# WHAT YOU ARE ASKED TO DO
Output every line below without omitting or altering anything.
═══ DATA TO PROCESS ═══
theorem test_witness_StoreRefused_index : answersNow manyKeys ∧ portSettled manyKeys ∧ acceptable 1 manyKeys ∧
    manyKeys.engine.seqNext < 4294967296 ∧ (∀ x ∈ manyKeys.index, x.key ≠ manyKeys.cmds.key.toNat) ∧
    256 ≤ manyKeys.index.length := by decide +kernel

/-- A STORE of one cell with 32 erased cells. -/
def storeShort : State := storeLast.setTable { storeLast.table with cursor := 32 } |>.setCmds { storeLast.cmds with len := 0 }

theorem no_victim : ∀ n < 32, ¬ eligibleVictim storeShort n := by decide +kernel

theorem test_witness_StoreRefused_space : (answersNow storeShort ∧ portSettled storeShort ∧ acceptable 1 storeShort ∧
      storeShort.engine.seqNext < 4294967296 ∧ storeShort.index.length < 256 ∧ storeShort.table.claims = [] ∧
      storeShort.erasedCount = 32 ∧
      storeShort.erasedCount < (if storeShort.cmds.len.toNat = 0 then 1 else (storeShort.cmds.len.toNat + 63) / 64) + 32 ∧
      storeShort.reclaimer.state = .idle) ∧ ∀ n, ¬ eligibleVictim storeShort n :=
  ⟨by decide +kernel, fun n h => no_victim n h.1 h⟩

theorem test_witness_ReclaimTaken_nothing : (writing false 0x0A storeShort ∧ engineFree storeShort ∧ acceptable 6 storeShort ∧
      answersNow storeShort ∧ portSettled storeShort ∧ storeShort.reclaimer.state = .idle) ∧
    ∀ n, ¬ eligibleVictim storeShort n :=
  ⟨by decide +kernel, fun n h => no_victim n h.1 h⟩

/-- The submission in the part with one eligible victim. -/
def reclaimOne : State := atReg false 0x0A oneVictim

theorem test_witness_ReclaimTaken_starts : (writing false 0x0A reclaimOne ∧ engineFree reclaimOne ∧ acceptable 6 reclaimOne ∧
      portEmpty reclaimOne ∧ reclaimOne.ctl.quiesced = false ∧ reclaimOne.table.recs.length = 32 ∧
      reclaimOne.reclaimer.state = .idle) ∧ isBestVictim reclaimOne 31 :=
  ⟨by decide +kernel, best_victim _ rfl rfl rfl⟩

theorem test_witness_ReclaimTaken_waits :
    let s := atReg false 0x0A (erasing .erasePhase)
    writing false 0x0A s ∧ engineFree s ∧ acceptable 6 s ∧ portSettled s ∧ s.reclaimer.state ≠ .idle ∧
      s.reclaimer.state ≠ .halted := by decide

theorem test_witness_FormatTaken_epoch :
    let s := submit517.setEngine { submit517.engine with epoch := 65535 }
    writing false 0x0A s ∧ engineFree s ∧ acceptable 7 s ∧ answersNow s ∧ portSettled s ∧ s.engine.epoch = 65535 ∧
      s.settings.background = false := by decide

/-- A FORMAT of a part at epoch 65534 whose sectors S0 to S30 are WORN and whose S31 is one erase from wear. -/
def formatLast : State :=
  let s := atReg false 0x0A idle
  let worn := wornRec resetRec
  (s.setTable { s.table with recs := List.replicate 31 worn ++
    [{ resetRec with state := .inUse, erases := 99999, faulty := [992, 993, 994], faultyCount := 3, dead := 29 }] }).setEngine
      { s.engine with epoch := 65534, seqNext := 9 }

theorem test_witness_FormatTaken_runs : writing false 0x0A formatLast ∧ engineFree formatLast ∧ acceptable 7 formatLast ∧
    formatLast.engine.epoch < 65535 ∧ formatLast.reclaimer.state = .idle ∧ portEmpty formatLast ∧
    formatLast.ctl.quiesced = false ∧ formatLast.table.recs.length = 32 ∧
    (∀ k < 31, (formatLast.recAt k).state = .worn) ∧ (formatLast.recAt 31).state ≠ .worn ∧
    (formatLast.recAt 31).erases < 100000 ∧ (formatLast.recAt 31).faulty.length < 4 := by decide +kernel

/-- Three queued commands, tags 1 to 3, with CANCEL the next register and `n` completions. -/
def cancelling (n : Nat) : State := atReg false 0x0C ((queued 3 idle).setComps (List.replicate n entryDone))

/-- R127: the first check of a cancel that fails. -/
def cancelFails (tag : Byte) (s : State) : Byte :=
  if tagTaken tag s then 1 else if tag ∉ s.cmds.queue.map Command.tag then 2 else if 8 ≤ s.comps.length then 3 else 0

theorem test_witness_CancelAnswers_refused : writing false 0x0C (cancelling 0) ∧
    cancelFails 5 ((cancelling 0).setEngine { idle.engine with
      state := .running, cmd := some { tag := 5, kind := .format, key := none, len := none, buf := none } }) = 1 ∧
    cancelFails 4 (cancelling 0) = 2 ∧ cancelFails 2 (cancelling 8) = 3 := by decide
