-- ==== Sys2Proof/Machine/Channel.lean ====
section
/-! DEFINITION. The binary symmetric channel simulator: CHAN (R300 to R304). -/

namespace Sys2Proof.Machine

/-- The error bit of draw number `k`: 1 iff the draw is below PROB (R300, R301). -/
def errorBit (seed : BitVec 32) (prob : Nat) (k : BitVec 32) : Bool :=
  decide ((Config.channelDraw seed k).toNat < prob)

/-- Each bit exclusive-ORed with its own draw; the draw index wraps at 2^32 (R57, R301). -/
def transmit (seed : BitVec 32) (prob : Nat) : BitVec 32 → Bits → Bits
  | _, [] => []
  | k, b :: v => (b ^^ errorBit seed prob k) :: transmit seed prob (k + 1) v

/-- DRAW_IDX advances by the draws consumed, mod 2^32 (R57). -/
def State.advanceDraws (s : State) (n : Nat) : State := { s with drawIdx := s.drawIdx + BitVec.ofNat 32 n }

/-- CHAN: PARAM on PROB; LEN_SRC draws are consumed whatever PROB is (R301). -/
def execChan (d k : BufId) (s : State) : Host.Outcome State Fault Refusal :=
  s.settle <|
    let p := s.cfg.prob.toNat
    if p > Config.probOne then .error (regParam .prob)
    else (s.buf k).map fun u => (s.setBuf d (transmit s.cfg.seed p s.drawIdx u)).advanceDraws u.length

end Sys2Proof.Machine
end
═══
# WRITTEN SOLUTION
theorem test_witness_StoreRefused_index : answersNow manyKeys ∧ portSettled manyKeys ∧ acceptable 1 manyKeys ∧
    manyKeys.engine.seqNext < 4294967296 ∧ (∀ x ∈ manyKeys.index, x.key ≠ manyKeys.cmds.key.toNat) ∧
    256 ≤ manyKeys.index.length := by decide +kernel

/-- A STORE of one cell with 32 erased cells. -/
def storeShort : State := storeLast.setTable { storeLast.table with cursor := 32 } |>.setCmds { storeLast.cmds with len := 0 }

theorem no_victim : ∀ n < 32, ¬ eligibleVictim storeShort n := by decide +kernel

theorem test_witness_StoreRefused_space : (answersNow storeShort ∧ portSettled storeShort ∧ acceptable 1 storeShort ∧
      storeShort.engine.seqNext < 4294967296 ∧ storeShort.index.length < 256 ∧ storeShort.table.claims = [] ∧
      storeShort.erasedCount = 32 ∧
      storeShort.erasedCount < (if storeShort.cmds.len.toNat = 0 then 1 else (storeShort.cmds.len.toNat + 63) / 64) + 32 ∧
      storeShort.reclaimer.state = .idle) ∧ ∀ n, ¬ eligibleVictim storeShort n :=
  ⟨by decide +kernel, fun n h => no_victim n h.1 h⟩

theorem test_witness_ReclaimTaken_nothing : (writing false 0x0A storeShort ∧ engineFree storeShort ∧ acceptable 6 storeShort ∧
      answersNow storeShort ∧ portSettled storeShort ∧ storeShort.reclaimer.state = .idle) ∧
    ∀ n, ¬ eligibleVictim storeShort n :=
  ⟨by decide +kernel, fun n h => no_victim n h.1 h⟩

/-- The submission in the part with one eligible victim. -/
def reclaimOne : State := atReg false 0x0A oneVictim

theorem test_witness_ReclaimTaken_starts : (writing false 0x0A reclaimOne ∧ engineFree reclaimOne ∧ acceptable 6 reclaimOne ∧
      portEmpty reclaimOne ∧ reclaimOne.ctl.quiesced = false ∧ reclaimOne.table.recs.length = 32 ∧
      reclaimOne.reclaimer.state = .idle) ∧ isBestVictim reclaimOne 31 :=
  ⟨by decide +kernel, best_victim _ rfl rfl rfl⟩

theorem test_witness_ReclaimTaken_waits :
    let s := atReg false 0x0A (erasing .erasePhase)
    writing false 0x0A s ∧ engineFree s ∧ acceptable 6 s ∧ portSettled s ∧ s.reclaimer.state ≠ .idle ∧
      s.reclaimer.state ≠ .halted := by decide

theorem test_witness_FormatTaken_epoch :
    let s := submit517.setEngine { submit517.engine with epoch := 65535 }
    writing false 0x0A s ∧ engineFree s ∧ acceptable 7 s ∧ answersNow s ∧ portSettled s ∧ s.engine.epoch = 65535 ∧
      s.settings.background = false := by decide

/-- A FORMAT of a part at epoch 65534 whose sectors S0 to S30 are WORN and whose S31 is one erase from wear. -/
def formatLast : State :=
  let s := atReg false 0x0A idle
  let worn := wornRec resetRec
  (s.setTable { s.table with recs := List.replicate 31 worn ++
    [{ resetRec with state := .inUse, erases := 99999, faulty := [992, 993, 994], faultyCount := 3, dead := 29 }] }).setEngine
      { s.engine with epoch := 65534, seqNext := 9 }

theorem test_witness_FormatTaken_runs : writing false 0x0A formatLast ∧ engineFree formatLast ∧ acceptable 7 formatLast ∧
    formatLast.engine.epoch < 65535 ∧ formatLast.reclaimer.state = .idle ∧ portEmpty formatLast ∧
    formatLast.ctl.quiesced = false ∧ formatLast.table.recs.length = 32 ∧
    (∀ k < 31, (formatLast.recAt k).state = .worn) ∧ (formatLast.recAt 31).state ≠ .worn ∧
    (formatLast.recAt 31).erases < 100000 ∧ (formatLast.recAt 31).faulty.length < 4 := by decide +kernel

/-- Three queued commands, tags 1 to 3, with CANCEL the next register and `n` completions. -/
def cancelling (n : Nat) : State := atReg false 0x0C ((queued 3 idle).setComps (List.replicate n entryDone))

/-- R127: the first check of a cancel that fails. -/
def cancelFails (tag : Byte) (s : State) : Byte :=
  if tagTaken tag s then 1 else if tag ∉ s.cmds.queue.map Command.tag then 2 else if 8 ≤ s.comps.length then 3 else 0

theorem test_witness_CancelAnswers_refused : writing false 0x0C (cancelling 0) ∧
    cancelFails 5 ((cancelling 0).setEngine { idle.engine with
      state := .running, cmd := some { tag := 5, kind := .format, key := none, len := none, buf := none } }) = 1 ∧
    cancelFails 4 (cancelling 0) = 2 ∧ cancelFails 2 (cancelling 8) = 3 := by decide
-- ==== Sys2Proof/Machine/Channel.lean ====
section
/-! DEFINITION. The binary symmetric channel simulator: CHAN (R300 to R304). -/

namespace Sys2Proof.Machine

/-- The error bit of draw number `k`: 1 iff the draw is below PROB (R300, R301). -/
def errorBit (seed : BitVec 32) (prob : Nat) (k : BitVec 32) : Bool :=
  decide ((Config.channelDraw seed k).toNat < prob)

/-- Each bit exclusive-ORed with its own draw; the draw index wraps at 2^32 (R57, R301). -/
def transmit (seed : BitVec 32) (prob : Nat) : BitVec 32 → Bits → Bits
  | _, [] => []
  | k, b :: v => (b ^^ errorBit seed prob k) :: transmit seed prob (k + 1) v

/-- DRAW_IDX advances by the draws consumed, mod 2^32 (R57). -/
def State.advanceDraws (s : State) (n : Nat) : State := { s with drawIdx := s.drawIdx + BitVec.ofNat 32 n }

/-- CHAN: PARAM on PROB; LEN_SRC draws are consumed whatever PROB is (R301). -/
def execChan (d k : BufId) (s : State) : Host.Outcome State Fault Refusal :=
  s.settle <|
    let p := s.cfg.prob.toNat
    if p > Config.probOne then .error (regParam .prob)
    else (s.buf k).map fun u => (s.setBuf d (transmit s.cfg.seed p s.drawIdx u)).advanceDraws u.length

end Sys2Proof.Machine
end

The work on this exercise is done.